LOST The Package March 30, 2010
I began this episode feeling just a little like Sayid: nothing, no anger, no sorrow, losing emotional attachment to this show that I and so many of you have followed for years. Just a handful of episodes before it all ends – could there be anything else I could learn about the characters? Any more stories to tell, that would be as enjoyable as what we’ve already seen, much less that can bring what we’ve watched for a number of years to a satisfying conclusion? Can seven (and now six) episodes explain enough to tie key threads together? Will we find out who or what was in the cabin? Surely it wasn’t Jacob, since he lives in the statue, and surely it wasn’t the smoke monster, who was kept away by the ash circle. Will we find out how Ben could summon the smoke monster and knew he needed to be judged by it, when the Others now seem to regard it as a dangerous enemy?

This episode helped to mitigate my sense that LOST might, in spite of having a set number of seasons to tell the story, nevertheless manage to end in a manner not entirely unlike a train wreck. There is little time left to bring the story to a conclusion, and I’m not looking for every question to be answered, but I do hope that we will not be left with lots of glaring contradictions. A novelist has the chance to revise earlier parts of the book once she or he has told the whole story. With a TV show, where episodes are aired sequentially, the possibility to go back and revise is not there. And so, if the writers and producers of LOST are able to bring such a complex story to a coherent end, it will be a work of genius, proof that Locke was right – the island is a place where miracles happen.

Let’s see what we learned [SPOILERS FOLLOW]. Perhaps the most important thing we learned is that Desmond is the “package” that was kept in the locked room on the submarine. Apparently he is the best hope for preventing the smoke monster from getting off the island. But why?

We also had a hint that the key to the smoke monster getting off the island is for him to take the last living candidates with him.

The pockets of electromagnetic energy around the island also seem to be important somehow: Zoe is a geophysicist.

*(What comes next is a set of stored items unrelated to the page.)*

-- ==== Sys2Proof/Proofs/Pack.lean ====
section
/-! `Pack` (44_encoder.md R265 to R267): its loop fills the slots with the greedy lines, and what the greedy
lines keep. -/

namespace Sys2Proof.Proofs.Pack

open Sys2Proof Sys2Proof.Machine Sys2Proof.Statements Sys2Proof.Proofs.Format

/-! ### The loop against the greedy recursion (R266) -/

theorem greedyLines_length_pos (w : Nat) (cur : Bytes) (fs : List Bytes) :
    0 < (greedyLines w cur fs).length := by
  induction fs generalizing cur with
  | nil => simp [greedyLines]
  | cons f fs ih =>
    unfold greedyLines
    split
    · exact ih _
    · simp

theorem greedyLines_length_le (w : Nat) (cur : Bytes) (fs : List Bytes) :
    (greedyLines w cur fs).length ≤ fs.length + 1 := by
  induction fs generalizing cur with
  | nil => simp [greedyLines]
  | cons f fs ih =>
    unfold greedyLines
    split
    · exact (ih _).trans (by simp)
    · simpa using ih f

/-- A turn that fits extends the current line. -/
theorem packOne_fits {w : Nat} {cur v : Bytes} (h : cur.length + v.length < w) (pre post : List Bytes) :
    packOne w (pre.length, pre ++ cur :: post) v = (pre.length, pre ++ (cur ++ v) :: post) := by
  simp [packOne, h]

/-- A turn that does not fit begins the next line. -/
theorem packOne_next {w : Nat} {cur v : Bytes} (h : ¬ cur.length + v.length < w) (pre post : List Bytes)
    (l : Bytes) :
    packOne w (pre.length, pre ++ cur :: l :: post) v
      = ((pre ++ [cur]).length, (pre ++ [cur]) ++ v :: post) := by
  simp [packOne, h]

/-- The loop, begun at a line `cur` with n empty slots after it, writes the greedy lines into the slots when
there are slots enough. -/
theorem foldl_packOne (w : Nat) : ∀ (fs : List Bytes) (pre : List Bytes) (cur : Bytes) (n : Nat),
    (greedyLines w cur fs).length ≤ n + 1 →
    (fs.foldl (packOne w) (pre.length, pre ++ cur :: List.replicate n [])).2
      = pre ++ (greedyLines w cur fs ++ List.replicate (n + 1 - (greedyLines w cur fs).length) [])
  | [], pre, cur, n, _ => by simp [greedyLines]
  | v :: fs, pre, cur, n, h => by
    unfold greedyLines at h ⊢
    rw [List.foldl_cons]
    split at h <;> rename_i hv
    · rw [if_pos hv, packOne_fits hv, foldl_packOne w fs pre (cur ++ v) n h]
    · rw [if_neg hv]
      have hp := greedyLines_length_pos w v fs
      rw [List.length_cons] at h
      obtain ⟨n, rfl⟩ : ∃ k, n = k + 1 := ⟨n - 1, by omega⟩
      rw [List.replicate_succ, packOne_next hv, foldl_packOne w fs (pre ++ [cur]) v n (by omega)]
      simp

theorem packLines_eq {w : Nat} {fs : List Bytes} (h : (greedyLines w [] fs).length ≤ 10) :
    packLines w fs = greedyLines w [] fs ++ List.replicate (10 - (greedyLines w [] fs).length) [] :=
  foldl_packOne w fs [] [] 9 h

/-- Settles O48: nine values make at most ten lines. -/
theorem packIsGreedy : Obligations.PackIsGreedy := by
  unfold Obligations.PackIsGreedy
  intro w fs h
  exact packLines_eq ((greedyLines_length_le w [] fs).trans h)

/-! ### What the greedy lines keep (R267) -/

theorem greedyLines_flatten (w : Nat) (cur : Bytes) (fs : List Bytes) :
    (greedyLines w cur fs).flatten = cur ++ fs.flatten := by
  induction fs generalizing cur with
  | nil => simp [greedyLines]
  | cons f fs ih =>
    unfold greedyLines
    split
    · rw [ih, List.flatten_cons, List.append_assoc]
    · rw [List.flatten_cons, ih, List.flatten_cons]

theorem greedyLines_width {w : Nat} {cur : Bytes} {fs : List Bytes} (hc : cur.length < w)
    (hf : ∀ f ∈ fs, f.length < w) : ∀ l ∈ greedyLines w cur fs, l.length < w := by
  induction fs generalizing cur with
  | nil => simpa [greedyLines] using hc
  | cons f fs ih =>
    rw [List.forall_mem_cons] at hf
    unfold greedyLines
    split
    · rename_i h
      exact ih (by rwa [List.length_append]) hf.2
    · exact List.forall_mem_cons.2 ⟨hc, ih hf.1 hf.2⟩

/-- From a line that is not empty on, values that are not empty make no empty line. -/
theorem greedyLines_ne_nil {w : Nat} {cur : Bytes} {fs : List Bytes} (hc : cur ≠ [])
    (hf : ∀ f ∈ fs, f ≠ []) : ∀ l ∈ greedyLines w cur fs, l ≠ [] := by
  induction fs generalizing cur with
  | nil => simpa [greedyLines] using hc
  | cons f fs ih =>
    rw [List.forall_mem_cons] at hf
    unfold greedyLines
    split
    · exact ih (by simp [hc]) hf.2
    · exact List.forall_mem_cons.2 ⟨hc, ih hf.1 hf.2⟩

theorem populatedPrefix_append_empty {ls : List Bytes} (n : Nat) (h : ∀ l ∈ ls, l ≠ []) :
    populatedPrefix (ls ++ List.replicate n []) = true := by
  induction ls with
  | nil => cases n <;> simp [populatedPrefix, List.replicate_succ]
  | cons l ls ih =>
    rw [List.forall_mem_cons] at h
    simp only [List.cons_append, populatedPrefix, if_neg h.1]
    exact ih h.2

/-- The first value joins the empty line. -/
theorem greedyLines_cons_of_lt {w : Nat} {f : Bytes} (fs : List Bytes) (h : f.length < w) :
    greedyLines w [] (f :: fs) = greedyLines w f fs := by
  simp [greedyLines, h]

/-- What `Pack` guarantees of any strings that are not empty and shorter than a line, ten at most (R267). -/
theorem packLines_guarantees {w : Nat} {fs : List Bytes} (hn : fs.length ≤ 10)
    (hf : ∀ f ∈ fs, f ≠ [] ∧ f.length < w) (hw : 0 < w) :
    (packLines w fs).length = 10 ∧ (∀ l ∈ packLines w fs, l.length < w)
    ∧ populatedPrefix (packLines w fs) = true ∧ (packLines w fs).flatten = fs.flatten := by
  have hg : (greedyLines w [] fs).length ≤ 10 ∧
      ∀ n, populatedPrefix (greedyLines w [] fs ++ List.replicate n []) = true := by
    cases fs with
    | nil => exact ⟨by simp [greedyLines], fun n => by simp [greedyLines, populatedPrefix]⟩
    | cons f fs =>
      rw [List.forall_mem_cons] at hf
      rw [greedyLines_cons_of_lt fs hf.1.2]
      exact ⟨(greedyLines_length_le w f fs).trans hn,
        fun n => populatedPrefix_append_empty n (greedyLines_ne_nil hf.1.1 fun g hg => (hf.2 g hg).1)⟩
  rw [packLines_eq hg.1]
  refine ⟨?_, fun l hl => ?_, hg.2 _, ?_⟩
  · rw [List.length_append, List.length_replicate]; omega
  · rcases List.mem_append.1 hl with hl | hl
    · exact greedyLines_width hw (fun f hm => (hf f hm).2) l hl
    · rw [(List.mem_replicate.1 hl).2]; exact hw
  · rw [List.flatten_append, greedyLines_flatten]; simp

/-! ### Pack over values -/

theorem formatAll_eq_map {p : Nat} : ∀ {vs : List Int} {fs : List Bytes}, formatAll p vs = some fs →
    fs = vs.map fun m => (formatValue p m).getD []
  | [], fs, h => by cases h; rfl
  | m :: ms, fs, h => by
    unfold formatAll at h
    split at h
    · rename_i f fs' h1 h2
      cases h
      rw [List.map_cons, h1, Option.getD_some, ← formatAll_eq_map h2]
    · cases h

theorem mem_formatAll {p : Nat} {vs : List Int} {fs : List Bytes} (h : formatAll p vs = some fs) {f : Bytes}
    (hf : f ∈ fs) : f ≠ [] ∧ f.length ≤ 9 := by
  obtain ⟨m, -, hm⟩ := (formatAll_some h).2 f hf
  exact ⟨List.ne_nil_of_length_pos (formatValue_length hm).1, (formatValue_length hm).2⟩

/-- Settles O47: formatted values are not empty and at most nine characters long. -/
theorem packGuarantees : Obligations.PackGuarantees := by
  unfold Obligations.PackGuarantees
  intro p w vs ls hw hn hp
  obtain ⟨fs, hfs, rfl⟩ := Option.map_eq_some_iff.1 hp
  obtain ⟨h1, h2, h3, h4⟩ := packLines_guarantees (w := w) ((formatAll_some hfs).1.trans_le hn)
    (fun f hf => ⟨(mem_formatAll hfs hf).1, (mem_formatAll hfs hf).2.trans_lt hw⟩) (by omega)
  rw [← formatAll_eq_map hfs]
  exact ⟨h1, h2, h3, hfs, h4⟩

/-- Packing succeeds exactly on values in range (R265). -/
theorem pack_isSome_iff_range {p w : Nat} {vs : List Int} :
    (pack p w vs).isSome = true ↔ ∀ m ∈ vs, m.natAbs < 9999999500000 := by
  rw [pack_isSome]
  exact forall₂_congr fun m _ => formatValueDefinedExactlyInRange p m

end Sys2Proof.Proofs.Pack
end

We were also reminded about Room 23, where the Dharma Initiative conducted experiments with subliminal messages (and where we once saw the words “God Loves You As He Loved Jacob” flash across the screen, while a backwards message told us that “Only fools are enslaved by time and space.” Presumably their reminding us about this, like their reminding us about Adam and Eve and about Christian Shepard’s missing body, is significant.

Seeing an encounter across the sonic fence barrier between “John Locke” and Charles Widmore was impressive. If it is true that Widmore knows more than he has said about the smoke monster, how did he know what his role was supposed to be in all this, after being away from the island for so long? What is his mission, and what is the background to it?

What do you think it all means? I feel like by now we ought to be able to speculate intelligently about what remains to happen between now and the final episode, and it is the sense that so much is still uncertain that leaves me feeling somewhat apprehensive.

What about you? Are you like Sayid when it comes to LOST?